Many people applying for rental assistance have little to no experience applying for government help, Serviss said. This causes even more confusion and frustration.
“Most of the folks calling in now (for rental assistance), this is their first time and they’re so overwhelmed and stressed out. They might have the acumen enough to navigate the system but they’re just kind of mind-boggled by how bureaucratic it is,” Serviss said.
She suggested the state and local governments use some of their COVID-19 relief funds to hire navigators who can help people find rental help and submit their applications correctly, much like the federal government did when it launched the Affordable Care Act in 2010.
Apply for rental assistance
Arizona received $492 million in renter aid from the late December $900 billion stimulus.
Most of the money — about $290 million — will be administered for rent and utility payments in the state’s rural counties through the Arizona Department of Economic Security.
The state is taking applications for renters and landlords in rural Arizona at des.az.gov/ERAP.
In the Valley, Maricopa County, Phoenix, Mesa, Glendale, Chandler and Gilbert will have their own rental-aid programs with a total of more than $135 million in stimulus funds.
People can apply to the program using the Maricopa County portal. Additional information about the program is available by visiting maricopa.gov/renthelp.
Phoenix is taking applications for its $51.1 million renter aid program. Wildfire, which worked with Phoenix on its 2020 funding to help tenants and landlords, will administer about half of the funds.
Phoenix residents can apply at www.phoenix.gov/humanservices/programs/emergency.

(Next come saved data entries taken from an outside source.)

/-- The address of source word `k` of the conversion the registers describe. -/
def srcWordAddr (s : State) (k : Nat) : Addr := s.srcAddr + BitVec.ofNat 32 (4 * k)

/-- The address of byte `j` of packed pixel `k` of the conversion the registers describe. -/
def dstByteAddr (s : State) (k j : Nat) : Addr :=
  s.dstAddr + BitVec.ofNat 32 ((widthValue s).toNat * k + j)

/-- Byte `j` of packed pixel `k` (42_sequencer.md R180): `CONVERT_PIXEL(px_k)[j]` of the word read in `s`. -/
def packedByte (s : State) (k j : Nat) : Option Byte :=
  (convertPixel (latchedOf s) (wordAt s (srcWordAddr s k)))[j]?

/-- A START in `s` is accepted, nothing else is pending, and memory is in its canonical form. -/
def AloneFrom (s : State) : Prop :=
  (s.engine = .idle ∨ s.engine = .done) ∧ StartAccepted s ∧ s.inputs = [] ∧ s.mem.wf = true

/-- Every access of pixel `k` completes. -/
def PixelOk (s : State) (k : Nat) : Prop :=
  wordOk s.plat (srcWordAddr s k) = true ∧
  ∀ j < (widthValue s).toNat, memOk s.plat (dstByteAddr s k j) = true

/-- The registers of the block and the latched configuration of `t` are those a START in `s` left. -/
def SameConfiguration (s t : State) : Prop :=
  t.srcCfg = s.srcCfg ∧ t.srcMaxRG = s.srcMaxRG ∧ t.srcMaxB = s.srcMaxB ∧ t.srcShift = s.srcShift ∧
  t.dstCfg = s.dstCfg ∧ t.dstMaxRG = s.dstMaxRG ∧ t.dstMaxB = s.dstMaxB ∧ t.dstShift = s.dstShift ∧
  t.bppp = s.bppp ∧ t.len = s.len ∧ t.srcAddr = s.srcAddr ∧ t.dstAddr = s.dstAddr ∧
  t.irqEn = s.irqEn ∧ t.lat = latchedOf s ∧ t.plat = s.plat

/-- Whether a register is one that a host write changes (10_state.md R39, access RW). -/
def writable : RegName → Bool
  | .ctrl | .status | .pixelsDone | .faultAddr | .id => false
  | _ => true

/-- The input that is served at a step: the engine is not BUSY, or the input waits for no step of it. -/
def Served (s : State) (x : Input) (rest : List TimedInput) : Prop :=
  ∃ n, s.inputs = { after := n, act := x } :: rest ∧ (s.engine ≠ .busy ∨ n = 0)

/-- The engine moves at this step, and `rest` is what is pending after it: nothing, or the inputs with one
engine step fewer to wait for (entry 6). -/
def EngineMoves (s : State) (rest : List TimedInput) : Prop :=
  (s.inputs = [] ∧ rest = []) ∨
  ∃ n x tail, s.inputs = { after := n + 1, act := x } :: tail ∧ rest = { after := n, act := x } :: tail

/-- Every run from `u` of fewer than `n` steps is still BUSY. -/
def BusyBefore (n : Nat) (u : State) : Prop :=
  ∀ m < n, ∃ v, Sys2Proof.core.run m u = .next v ∧ v.engine = .busy

/-- A legal host access in the window is served, and its transaction word decodes to `i`. -/
def ServesOperation (s : State) (i : Instr) : Prop :=
  ∃ a rest off, Served s (.access a) rest ∧ windowOffset s.plat a.addr = some off ∧
    legalAccess off a.bytes = true ∧ decode (.mmio (accessWord off a)) = .ok i

/-- The host operations are the `mmio` rows; the pack modes are the engine's. -/
def isHostOp : Instr → Bool
  | .pack1 | .pack2 | .pack3 | .packInvalid _ => false
  | _ => true

end Sys2Proof.Spec

open Sys2Proof.Spec

/-! ### Encoding and the step -/

/-- 30_encoding.md R75, R83, R87, R89: no bit of an encoding is dropped. -/
def Obligations.DecodeOfEncodeIsTheInstruction : Prop :=
  ∀ i : Instr, i.wf = true → decode (encode i) = .ok i

/-- 30_encoding.md R75, R89, R90: a word whose offset is a multiple of 4 is a row's, and a write's
word is got back from the operation (a read's with its DATA 0); any other word is refused. That a read
with DATA is the read: entry 10. -/
def Obligations.EveryLegalTransactionWordIsARow : Prop :=
  ∀ t : TransWord,
    (t.extractLsb' 32 2 = 0 →
      ∃ i, decode (.mmio t) = .ok i ∧ i.wf = true ∧
        encode i = .mmio (if t.getLsbD 44 then t else t &&& 0x1fff00000000#45)) ∧
    (t.extractLsb' 32 2 ≠ 0 → decode (.mmio t) = .error .misalignedOffset)

/-- 30_encoding.md R83. -/
def Obligations.CtrlWordsDecodeByTheirTwoBits : Prop :=
  CommandRow 0x103000000000 Instr.ctrlNop ∧
  CommandRow 0x103000000001 Instr.ctrlStart ∧
  CommandRow 0x103000000002 Instr.ctrlClear ∧
  CommandRow 0x103000000003 Instr.ctrlClearStart ∧
  ∀ s, exec .rdCtrl s = .next { s with resp := .data 0 }

/-- 30_encoding.md R87. -/
def Obligations.PackModeDecodesByLatchedWidth : Prop :=
  decode (.pack 1) = .ok .pack1 ∧ decode (.pack 2) = .ok .pack2 ∧ decode (.pack 3) = .ok .pack3 ∧
  ∀ b : Byte, b.toNat = 0 ∨ 4 ≤ b.toNat → decode (.pack b) = .ok (.packInvalid b)

/-- The transaction words that 40_host_ops.md and 95_test_vectors.md print. -/
def Obligations.PrintedWordsDecode : Prop :=
  decode (.mmio 0x100000021820) = .ok (.wrSrcCfg 0x00021820) ∧
  decode (.mmio 0x1014003f001f) = .ok (.wrDstMaxRG 0x003F001F) ∧
  decode (.mmio 0x102400000002) = .ok (.wrLen 2) ∧
  decode (.mmio 0x103000000001) = .ok (.ctrlStart 0) ∧
  decode (.mmio 0x003400000000) = .ok .rdStatus ∧
  decode (.mmio 0x0ffc00000000) = .ok (.rdRsvd 0xFFC) ∧
  decode (.mmio 0x1100ffffffff) = .ok (.wrRsvd 0x100 0xFFFFFFFF)

/-- 20_memory.md R51, R52, 30_encoding.md R75: a served legal access whose word decodes to `i` runs `i`,
in the state without the input. The inputs and when they are served are the model's form: entries 5
and 6. -/
def Obligations.StepRunsTheDecodedTransaction : Prop :=
  ∀ (s : State) (a : HostAccess) (rest : List TimedInput) (off : Offset) (i : Instr),
    Served s (.access a) rest →
    a.addr = s.plat.ppPage * 0x1000 + off.toNat → a.bytes = 4 → off.toNat % 4 = 0 →
    decode (.mmio (transWord a.write off (if a.write then a.data else 0))) = .ok i →
    step s = exec i { s with inputs := rest }

/-- 30_encoding.md R87, 42_sequencer.md R174: an engine step enabled to read runs the operation that the
latched width selects; inputs that wait for engine steps wait for one fewer. That a pack mode is
executed as the read step, and the counts of the inputs, are the model's: entries 12 and 6. -/
def Obligations.StepRunsTheSelectedPackMode : Prop :=
  ∀ (s : State) (i : Instr), s.engine = .busy → s.phase = .read → s.pix.toNat < s.lat.len.toNat →
    decode (.pack s.lat.bppp) = .ok i →
    (s.inputs = [] → step s = exec i s) ∧
    ∀ n x rest, s.inputs = { after := n + 1, act := x } :: rest →
      step s = exec i { s with inputs := { after := n, act := x } :: rest }

/-- 40_host_ops.md R142, 60_exceptions.md R208. -/
def Obligations.IllegalAccessOnlyAnswersABusError : Prop :=
  ∀ (s : State) (a : HostAccess) (rest : List TimedInput) (off : Nat),
    Served s (.access a) rest → a.addr = s.plat.ppPage * 0x1000 + off → off < 0x1000 →
    a.bytes ≠ 4 ∨ off % 4 ≠ 0 →
    step s = .next { s with inputs := rest, resp := .busError }

/-! ### Register reads and writes -/

/-- 40_host_ops.md R101 to R108. -/
def Obligations.FormatRegisterReads : Prop :=
  ReadsAs 0x000000000000 .rdSrcCfg (fun s => s.srcCfg &&& 0x0003FFFF) ∧
  ReadsAs 0x000400000000 .rdSrcMaxRG (fun s => s.srcMaxRG &&& 0xFFFFFFFF) ∧
  ReadsAs 0x000800000000 .rdSrcMaxB (fun s => s.srcMaxB &&& 0x0000FFFF) ∧
  ReadsAs 0x000c00000000 .rdSrcShift (fun s => s.srcShift &&& 0x00FFFFFF) ∧
  ReadsAs 0x001000000000 .rdDstCfg (fun s => s.dstCfg &&& 0x0003FFFF) ∧
  ReadsAs 0x001400000000 .rdDstMaxRG (fun s => s.dstMaxRG &&& 0xFFFFFFFF) ∧
  ReadsAs 0x001800000000 .rdDstMaxB (fun s => s.dstMaxB &&& 0x0000FFFF) ∧
  ReadsAs 0x001c00000000 .rdDstShift (fun s => s.dstShift &&& 0x00FFFFFF)

/-- 40_host_ops.md R109 to R113 and R115 to R118. -/
def Obligations.ArgumentAndControlRegisterReads : Prop :=
  ReadsAs 0x002000000000 .rdBppp (fun s => s.bppp &&& 0x000000FF) ∧
  ReadsAs 0x002400000000 .rdLen (fun s => s.len) ∧
  ReadsAs 0x002800000000 .rdSrcAddr (fun s => s.srcAddr) ∧
  ReadsAs 0x002c00000000 .rdDstAddr (fun s => s.dstAddr) ∧
  ReadsAs 0x003000000000 .rdCtrl (fun _ => 0) ∧
  ReadsAs 0x003800000000 .rdIrqEn (fun s => s.irqEn &&& 0x00000003) ∧
  ReadsAs 0x003c00000000 .rdPixelsDone (fun s => s.pixelsDone) ∧
  ReadsAs 0x004000000000 .rdFaultAddr (fun s => s.faultAddr) ∧
  ReadsAs 0x004400000000 .rdId (fun _ => 0x504B0001)

/-- 40_host_ops.md R114, 30_encoding.md R84, 10_state.md R47, 60_exceptions.md R191. -/
def Obligations.StatusReadShowsStateIrqAndCause : Prop :=
  (∀ t : TransWord, t &&& 0x1fff00000000#45 = 0x003400000000 → decode (.mmio t) = .ok .rdStatus) ∧
  (∀ s, ∃ w : Word, exec .rdStatus s = .next { s with resp := .data w } ∧
    w.extractLsb' 0 2 = s.engine.code ∧ w.extractLsb' 8 4 = s.cause.code ∧
    (w.getLsbD 2 = true ↔
      (s.engine = .done ∧ s.irqEn.getLsbD 0 = true) ∨
      (s.engine = .aborted ∧ s.irqEn.getLsbD 1 = true)) ∧
    w &&& 0xFFFFF0F8 = 0) ∧
  [EngineState.idle, .busy, .done, .aborted].map (fun e => e.code.toNat) = [0, 1, 2, 3] ∧
  [Cause.none, .srcNotTruecolour, .srcBpp, .srcDepth, .dstNotTruecolour, .dstBpp, .dstDepth,
    .bpppInvalid, .srcMisaligned, .srcRange, .dstRange, .alias_, .busRead, .busWrite].map
    (fun c => c.code.toNat) = List.range 14

/-- 40_host_ops.md R119 to R126. -/
def Obligations.FormatRegisterWrites : Prop :=
  WritesAs 0x100000000000 Instr.wrSrcCfg (fun d s => { s with srcCfg := d &&& 0x0003FFFF }) ∧
  WritesAs 0x100400000000 Instr.wrSrcMaxRG (fun d s => { s with srcMaxRG := d }) ∧
  WritesAs 0x100800000000 Instr.wrSrcMaxB (fun d s => { s with srcMaxB := d &&& 0x0000FFFF }) ∧
  WritesAs 0x100c00000000 Instr.wrSrcShift (fun d s => { s with srcShift := d &&& 0x00FFFFFF }) ∧
  WritesAs 0x101000000000 Instr.wrDstCfg (fun d s => { s with dstCfg := d &&& 0x0003FFFF }) ∧
  WritesAs 0x101400000000 Instr.wrDstMaxRG (fun d s => { s with dstMaxRG := d }) ∧
  WritesAs 0x101800000000 Instr.wrDstMaxB (fun d s => { s with dstMaxB := d &&& 0x0000FFFF }) ∧
  WritesAs 0x101c00000000 Instr.wrDstShift (fun d s => { s with dstShift := d &&& 0x00FFFFFF })

/-- 40_host_ops.md R127 to R131. -/
def Obligations.ArgumentAndIrqEnableWrites : Prop :=
  WritesAs 0x102000000000 Instr.wrBppp (fun d s => { s with bppp := d &&& 0x000000FF }) ∧
  WritesAs 0x102400000000 Instr.wrLen (fun d s => { s with len := d }) ∧
  WritesAs 0x102800000000 Instr.wrSrcAddr (fun d s => { s with srcAddr := d }) ∧
  WritesAs 0x102c00000000 Instr.wrDstAddr (fun d s => { s with dstAddr := d }) ∧
  WritesAs 0x103800000000 Instr.wrIrqEn (fun d s => { s with irqEn := d &&& 0x00000003 })

/-- 40_host_ops.md R132 to R136, R140, R141: these accesses change no state of the block and complete
normally; the read of a reserved offset returns 0. -/
def Obligations.ReadOnlyAndReservedAccessesChangeNothing : Prop :=
  WritesAs 0x103400000000 Instr.wrStatus (fun _ s => s) ∧
  WritesAs 0x103c00000000 Instr.wrPixelsDone (fun _ s => s) ∧
  WritesAs 0x104000000000 Instr.wrFaultAddr (fun _ s => s) ∧
  WritesAs 0x104400000000 Instr.wrId (fun _ s => s) ∧
  CommandRow 0x103000000000 Instr.ctrlNop ∧
  (∀ r s, exec (.ctrlNop r) s = .next { s with resp := .done }) ∧
  (∀ t : TransWord, 0x048 ≤ (t.extractLsb' 32 12).toNat → (t.extractLsb' 32 12).toNat % 4 = 0 →
    decode (.mmio t) = .ok (if t.getLsbD 44 then .wrRsvd (t.extractLsb' 32 12) (t.extractLsb' 0 32)
      else .rdRsvd (t.extractLsb' 32 12))) ∧
  (∀ off s, exec (.rdRsvd off) s = .next { s with resp := .data 0 }) ∧
  (∀ off d s, exec (.wrRsvd off d) s = .next { s with resp := .done })

/-- 20_memory.md R52, 70_reset_and_hazards.md R224, R225: no host operation disturbs a running
conversion. -/
def Obligations.HostOperationsLeaveTheRunningConversion : Prop :=
  ∀ (i : Instr) (s : State), isHostOp i = true → s.engine = .busy →
    ∃ t, exec i s = .next t ∧ t.engine = .busy ∧ t.cause = s.cause ∧ t.faultAddr = s.faultAddr ∧
      t.pixelsDone = s.pixelsDone ∧ t.lat = s.lat ∧ t.pix = s.pix ∧ t.byteIdx = s.byteIdx ∧
      t.phase = s.phase ∧ t.sp = s.sp ∧ t.dp = s.dp ∧ t.out = s.out ∧ t.mem = s.mem ∧
      t.raced = s.raced ∧ t.draws = s.draws ∧ t.inputs = s.inputs ∧ t.plat = s.plat

/-! ### The commands -/

/-- 42_sequencer.md R171, R172, 40_host_ops.md R137: an accepted START. That it forgets the races of an
earlier conversion (`raced`) is the model's: entry 8. -/
def Obligations.AcceptedStartLatchesAndBegins : Prop :=
  ∀ (r : BitVec 30) (s : State), (s.engine = .idle ∨ s.engine = .done) → StartAccepted s →
    exec (.ctrlStart r) s = .next (started s)

/-- 42_sequencer.md R172 with the layouts 30_encoding.md R77 to R82, the widths of 41_datapath.md R152 and the
effective shifts of R154 (which `NormaliserSubtractsTheLeastShift` spells out). -/
def Obligations.LatchHoldsTheRegisterFieldsAndWidths : Prop :=
  ∀ s : State,
    let L := latchedOf s
    let ones (w : Word) (lo : Nat) := ((List.range 16).filter (fun k => w.getLsbD (lo + k))).length
    L.src.bpp = s.srcCfg.extractLsb' 0 8 ∧ L.src.depth = s.srcCfg.extractLsb' 8 8 ∧
    L.src.bigEndian = s.srcCfg.getLsbD 16 ∧ L.src.trueColour = s.srcCfg.getLsbD 17 ∧
    L.src.max = ⟨s.srcMaxRG.extractLsb' 0 16, s.srcMaxRG.extractLsb' 16 16, s.srcMaxB.extractLsb' 0 16⟩ ∧
    L.src.shift = ⟨s.srcShift.extractLsb' 0 8, s.srcShift.extractLsb' 8 8, s.srcShift.extractLsb' 16 8⟩ ∧
    L.dst.bpp = s.dstCfg.extractLsb' 0 8 ∧ L.dst.depth = s.dstCfg.extractLsb' 8 8 ∧
    L.dst.bigEndian = s.dstCfg.getLsbD 16 ∧ L.dst.trueColour = s.dstCfg.getLsbD 17 ∧
    L.dst.max = ⟨s.dstMaxRG.extractLsb' 0 16, s.dstMaxRG.extractLsb' 16 16, s.dstMaxB.extractLsb' 0 16⟩ ∧
    L.dst.shift = ⟨s.dstShift.extractLsb' 0 8, s.dstShift.extractLsb' 8 8, s.dstShift.extractLsb' 16 8⟩ ∧
    L.bppp = s.bppp.extractLsb' 0 8 ∧ L.len = s.len ∧ L.srcAddr = s.srcAddr ∧ L.dstAddr = s.dstAddr ∧
    L.srcBits.r.toNat = ones s.srcMaxRG 0 ∧ L.srcBits.g.toNat = ones s.srcMaxRG 16 ∧
    L.srcBits.b.toNat = ones s.srcMaxB 0 ∧
    L.dstBits.r.toNat = ones s.dstMaxRG 0 ∧ L.dstBits.g.toNat = ones s.dstMaxRG 16 ∧
    L.dstBits.b.toNat = ones s.dstMaxB 0 ∧
    L.effShift = effectiveShifts (s.bppp.extractLsb' 0 8) L.dst

/-- 42_sequencer.md R171, 60_exceptions.md R191, R192, R195: the first check that fails is the abort. -/
def Obligations.StartReportsTheFirstFailingCheck : Prop :=
  ∀ (r : BitVec 30) (s : State) (before after : List (Bool × Cause × Addr)) (c : Cause) (a : Addr),
    (s.engine = .idle ∨ s.engine = .done) →
    checks s = before ++ (true, c, a) :: after → (∀ x ∈ before, x.1 = false) →
    exec (.ctrlStart r) s =
      .next { s with engine := .aborted, cause := c, faultAddr := a, pixelsDone := 0, resp := .done }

Mesa is taking applications for its $15.76 million renter program at mesaaz.gov/mesacares.
Chandler and Gilbert residents can apply at azcend.org/community-action-program. Chandler has $7.9 million in federal funds for renters and Gilbert $7.7 million.
To be eligible for the aid, applicants must meet not only the geographic requirements but have a household income that is at or below 80% of Maricopa County’s median income, $56,050 for a family of three.
Households must also qualify for unemployment benefits or have been affected in some manner because of the COVID-19 pandemic, either through reduced income or increased expenses. They must also demonstrate they are at risk of homelessness or housing instability by providing past due notices.
Coverage of housing insecurity on azcentral.com and in The Arizona Republic is supported by a grant from the Arizona Community Foundation.